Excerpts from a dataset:
/-- A clause ends. -/
def endClause (s : State) (c slot wid : Nat) (i : Issue) : State :=
  let s := s.modCore c fun k => { k with port := k.port.filter fun x => x.2 ≠ slot }
  settleBoundary (s.modWave wid fun w => w.closeClause i s.cycle) wid

/-! ### One instruction of a clause -/

/-- What an agent's move comes to: an instruction to execute, or a state already reached. -/
inductive Todo where
  | run (i : Instr) (s : State)
  | done (s : State)

/-- The word in hand, stepped by the REP in force. -/
def Issue.word (i : Issue) (iw : IssueWord) : Word64 :=
  match i.rep with
  | some (k, _, f) => repWord iw.word f k
  | none => iw.word

/-- A Rest entry that carries a REP puts it in force (R166). -/
def Issue.enterRep (i : Issue) : Issue :=
  match i.rep, (i.words[i.idx]?).bind (·.rep) with
  | none, some r => { i with rep := some r }
  | _, _ => i

/-- The registers and predicates an instruction writes, as the spin detector names them (R174). -/
def Instr.spinRegs (i : Instr) : List Nat :=
  (i.uses.filter (·.kind.writes)).flatMap (fun u => match u.o with
    | .v n => (List.range u.regs).map (n.val + ·)
    | .s n => (List.range (max 1 u.scalars)).map (192 + n.val + ·)
    | _ => []) ++ (Instr.predDst? i).toList.map (256 + ·.val)

/-- What the instruction writes belongs to the pass of its split (R174). -/
def Wave.notePass (w : Wave) (e : Nat) (i : Instr) : Wave :=
  { w with spin := NMap.modify w.spin e fun x => { x with regs := (x.regs ++ Instr.spinRegs i).dedup } }

/-- The registers and predicates that a load writes when it returns, or a drain when its batch retires, as `Instr.spinRegs` names
them. -/
def Instr.lateRegs (i : Instr) : List Nat :=
  match i with
  | .mdrainv _ _ _ _ pair => [2 * pair.val, 2 * pair.val + 1]
  | i => Instr.spinRegs i

/-- An instruction writes these registers in lanes m while a load or drain that writes them is outstanding (R51). -/
def Wave.noteWrite (w : Wave) (regs : List Nat) (m : LaneMask) : Wave :=
  let lost (o : MemOp) : MemOp :=
    if regs.contains (256 + (Instr.guard o.instr).pred.val) then { o with predLost := true } else o
  { w with
    loads := w.loads.map fun o =>
      lost (if (Instr.lateRegs o.instr).any regs.contains then { o with clobber := o.clobber ||| if o.scal then o.mask else m }
        else o)
    stores := w.stores.map lost }

def Group.noteWrite (g : Group) (wid : Nat) (regs : List Nat) (m : LaneMask) : Group :=
  { g with mq := g.mq.map fun e =>
      if e.wave = wid && (Instr.lateRegs e.instr).any regs.contains then { e with clobber := e.clobber ||| m } else e }

/-- What an instruction about to run writes is noted where an outstanding load or drain will write it, and for its pass. -/
def noteWrites (s : State) (c : Ctx) (split : Nat) (i : Instr) : State :=
  let regs := Instr.spinRegs i
  let s := s.modWave c.wid fun w => (w.notePass split i).noteWrite regs (c.eff (Instr.guard i))
  if regs = [] || (s.group c.w.group).mq = [] then s
  else s.modGroup c.w.group fun g => g.noteWrite c.wid regs (c.eff (Instr.guard i))

/-- The queue of R8 that a command enters; a matrix queue is that of a group. -/
def Instr.enters (i : Instr) (group : Nat) : Option (Nat × Nat) :=
  match i with
  | .slaunch .. => some (0, 0)
  | .coll .. => some (1, 0)
  | .launch .. => some (2, 0)
  | .spawn .. => some (3, 0)
  | i => if Instr.matrixCommand i then some (4, group) else none
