/-- The checks of R182 in their order, and the watchpoints after them. -/
def Access.check (a : Access) (c : Ctx) (s : State) (ls : List Nat) : Option TrapInfo :=
  residueTrap c s ls (Addr.regs a.m) <|> residueTrap c s ls a.regs <|>
    laneTrap c s a.m 39 ls (fun l => !a.inRange c s l) (fun _ => 0) <|>
    laneTrap c s a.m 40 ls (fun l => decide ((c.addrOf s a.m l).toNat % Instr.bytes a.i ≠ 0)) (fun _ => 0) <|>
    a.queueTrap c s ls <|>
    laneTrap c s a.m 41 ls (fun l => (a.lock c s l).isSome)
      (fun l => BitVec.ofNat 64 (bit (((a.lock c s l).map (·.write)).getD false))) <|>
    laneTrap c s a.m 178 ls (a.watched c s) (fun _ => 0)

/-- The access of the lanes of a pass, with the data it takes. -/
def Access.op (a : Access) (c : Ctx) (s : State) (p : Pop) (ls : List Nat) : MemOp :=
  { c.newOp a.i with
    mask := maskOf fun l => ls.contains l
    scal := a.onScalar c
    ea := ls.map fun l => (l, c.addrOf s a.m l)
    data := ls.map fun l => (l, a.datum c s p.word l) }

/-- The store-class accesses of a wave that still stand (R409). In the handler those that a fault keeps back do not count,
since no fault is reported there. -/
def Wave.standing (w : Wave) : List MemOp :=
  (w.stores ++ w.loads.filter MemOp.isAtom).filter fun o => if w.frame.inh then !w.opSettled o else o.undone ≠ 0

/-- No room for another load-class access (R52), or another store-class one (R409). -/
def Wave.noRoom (w : Wave) (i : Instr) : Bool :=
  (Instr.loadClass i && 32 ≤ w.loads.length) || (Instr.storeClass i && 16 ≤ w.standing.length)

/-- An access finds no room: it stalls in place; where a fault keeps back every one of 16 standing stores, so that none can
ever be translated, the fault is reported there instead.
DEDUCED, unsafe: log entry 61. -/
def awaitRoom (c : Ctx) (s : State) : State :=
  match c.w.faults with
  | f :: _ =>
    if !c.helper && !c.w.frame.inh && 16 ≤ c.w.standing.length && c.w.standing.all c.w.opSettled then
      lateTrap s c.wid c.core c.slot c.iss.split c.iss.next f (c.iss.restEntries false)
    else s.stall c
  | [] => s.stall c

/-- Put a load-class access among the outstanding ones. -/
def Wave.pushLoad (w : Wave) (o : MemOp) : Wave := { w with loads := w.loads ++ [o], nextOp := w.nextOp + 1 }
def Wave.pushStore (w : Wave) (o : MemOp) : Wave := { w with stores := w.stores ++ [o], nextOp := w.nextOp + 1 }

/-- The pop of an access whose data source is a queue; a queue read ends transactions (R194, R203). -/
def Access.popped (a : Access) (c : Ctx) (s : State) (p : Pop) : State :=
  if p.q.isSome then commitPop c (abortOpen c s (c.eff a.g)) a.g p (a.onScalar c) else s

/-- Issue an access: nothing with an empty Eff; a stall where there is no room; the checks; then `f` with the lanes of the
pass and the access. -/
def Access.issue (a : Access) (s : State) (f : Ctx → State → MemOp → Host.Outcome State Fault Refusal) :
    Host.Outcome State Fault Refusal :=
  withCtx s fun c =>
    let eff := c.eff a.g
    let ls := passLanes eff (a.onScalar c)
    if eff = 0 then .next (s.advance c.wid)
    else if c.w.noRoom a.i then .next (awaitRoom c s)
    else
      match a.check c s ls with
      | some t => instrTrap c s (if a.onScalar c then { t with lanes := eff } else t)
      | none =>
        match popPlan c s a.srcs ls with
        | .error t => instrTrap c s t
        | .ok p => f c (a.popped c s p) (a.op c s p ls)

/-! ### Helper lanes (R188, R390) -/

/-- A store-class instruction of helper code: one entry in each lane's effect buffer, or the fault of a 65th. -/
def holdEffects (c : Ctx) (s : State) (o : MemOp) : Host.Outcome State Fault Refusal :=
  let ls := lanesOf o.mask
  let extra := ls.filter fun l => 64 ≤ ((NMap.get? c.w.helpers l).map (·.buf.length)).getD 0
  if extra ≠ [] then instrTrap c s { cause := 113, lanes := maskOf fun l => extra.contains l }
  else
    .next ((s.modWave c.wid fun w => { w with
      nextOp := w.nextOp + 1
      helpers := NMap.mapVal w.helpers fun l h => if ls.contains l then { h with buf := h.buf ++ [⟨o, l⟩] } else h }).advance
        c.wid)

/-- Send a store-class access, or hold it with the chunk. -/
def sendStore (c : Ctx) (s : State) (o : MemOp) : Host.Outcome State Fault Refusal :=
  if c.helper then holdEffects c s o else .next ((s.modWave c.wid fun w => w.pushStore o).advance c.wid)

/-- Send a load-class access; in helper code it is performed at once (R188). -/
def sendLoad (c : Ctx) (s : State) (o : MemOp) : Host.Outcome State Fault Refusal :=
  let s := s.modWave c.wid fun w => w.pushLoad o
  .next ((if c.helper then performNow s c.wid o.id else s).advance c.wid)

/-! ### Transactional accesses (R193) -/

def Wave.setTx (w : Wave) (l : Nat) (t : Tx) : Wave := { w with tx := NMap.set w.tx l t }

/-- A translation fault: causes 32 to 38. -/
def isTranslation (b : Bad) : Bool := 32 ≤ b.1.toNat && b.1.toNat ≤ 38

/-- What a transactional access of one lane comes to: the value a load delivers, or a late fault. -/
inductive TxOut where
  | done (x : BitVec 128)
  | bad (b : Bad)
  deriving DecidableEq, Repr

/-- Translate a transactional access: a translation fault dooms the lane with code 8. -/
def txTarget (s : State) (c : Ctx) (l : Nat) (a : Word64) (t : Tx) : State × Except TxOut Phys :=
  match target s c.core c.w.asid a .both with
  | (s, .error b) =>
    if isTranslation b then (s.modWave c.wid fun w => w.setTx l { t with st := .doomed 8 0 }, .error (.done 0))
    else (s, .error (.bad b))
  | (s, .ok (.away _)) => (s, .error (.bad (46, 0)))
  | (s, .ok (.here p)) => if !p.host && lineBad s p.pa then (s, .error (.bad (42, 0))) else (s, .ok p)

/-- A load of an Open lane: its own transactional stores come first, then its earlier stores that are not yet performed, then
the line as it stands (R193, R224). -/
def txLoad (s : State) (c : Ctx) (o : MemOp) (l : Nat) (t : Tx) : State × TxOut :=
  match txTarget s c l (o.at_ l) t with
  | (s, .error out) => (s, out)
  | (s, .ok p) =>
    let k := lineKey p
    let n := Instr.bytes o.instr
    let (s, home) := lineNow s c.core k
    let now := match s.wave? c.wid with
      | some w => w.overlay o l ((o.at_ l).toNat / 64 * 64) home
      | none => home
    if (NMap.get? t.reads k).isNone ∧ 8 ≤ t.reads.length then
      (s.modWave c.wid fun w => w.setTx l { t with st := .doomed 2 0 }, .done 0)
    else
      let t := if (NMap.get? t.reads k).isNone then { t with reads := NMap.set t.reads k now } else t
      let bs := (List.range n).map fun i =>
        let b := byteKey p + i
        if t.wbytes.contains b then Memory.read t.writes b else now.getD (p.pa % 64 + i) 0
      (s.modWave c.wid fun w => w.setTx l t, .done (BitVec.ofNat 128 (leNat bs)))

/-- A store of an Open lane: held in its write set. -/
def txStore (s : State) (c : Ctx) (o : MemOp) (l : Nat) (t : Tx) : State × TxOut :=
  match txTarget s c l (o.at_ l) t with
  | (s, .error out) => (s, out)
  | (s, .ok p) =>
    let k := lineKey p
    if !t.wlines.contains k ∧ 4 ≤ t.wlines.length then
      (s.modWave c.wid fun w => w.setTx l { t with st := .doomed 2 0 }, .done 0)
    else
      let b := byteKey p
      let n := Instr.bytes o.instr
      let t := { t with
        wlines := if t.wlines.contains k then t.wlines else t.wlines ++ [k]
        writes := Memory.writeBytes t.writes b (o.bytesOf l)
        wbytes := (t.wbytes ++ (List.range n).map (b + ·)).dedup }
      (s.modWave c.wid fun w => w.setTx l t, .done 0)

/-- The transaction of lane l, if it is not Idle. -/
def State.txOf (s : State) (wid l : Nat) : Option Tx := (s.wave? wid).bind fun w => NMap.get? w.tx l

/-- The transactional lanes of an access act at its issue; the others are left for the load-store engine. -/
structure TxPass where
  s : State
  done : NMap (BitVec 128) := []
  bad : List LaneFault := []

/-- A lane was Open when the instruction began. -/
def Ctx.wasOpen (c : Ctx) (l : Nat) : Bool := ((NMap.get? c.w.tx l).map fun t => decide (t.st = .open_)).getD false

» **Exercise details**: Whenever "reported" occurs in a line above, copy that line.

» **Task answer**:
since no fault is reported there. -/
ever be translated, the fault is reported there instead.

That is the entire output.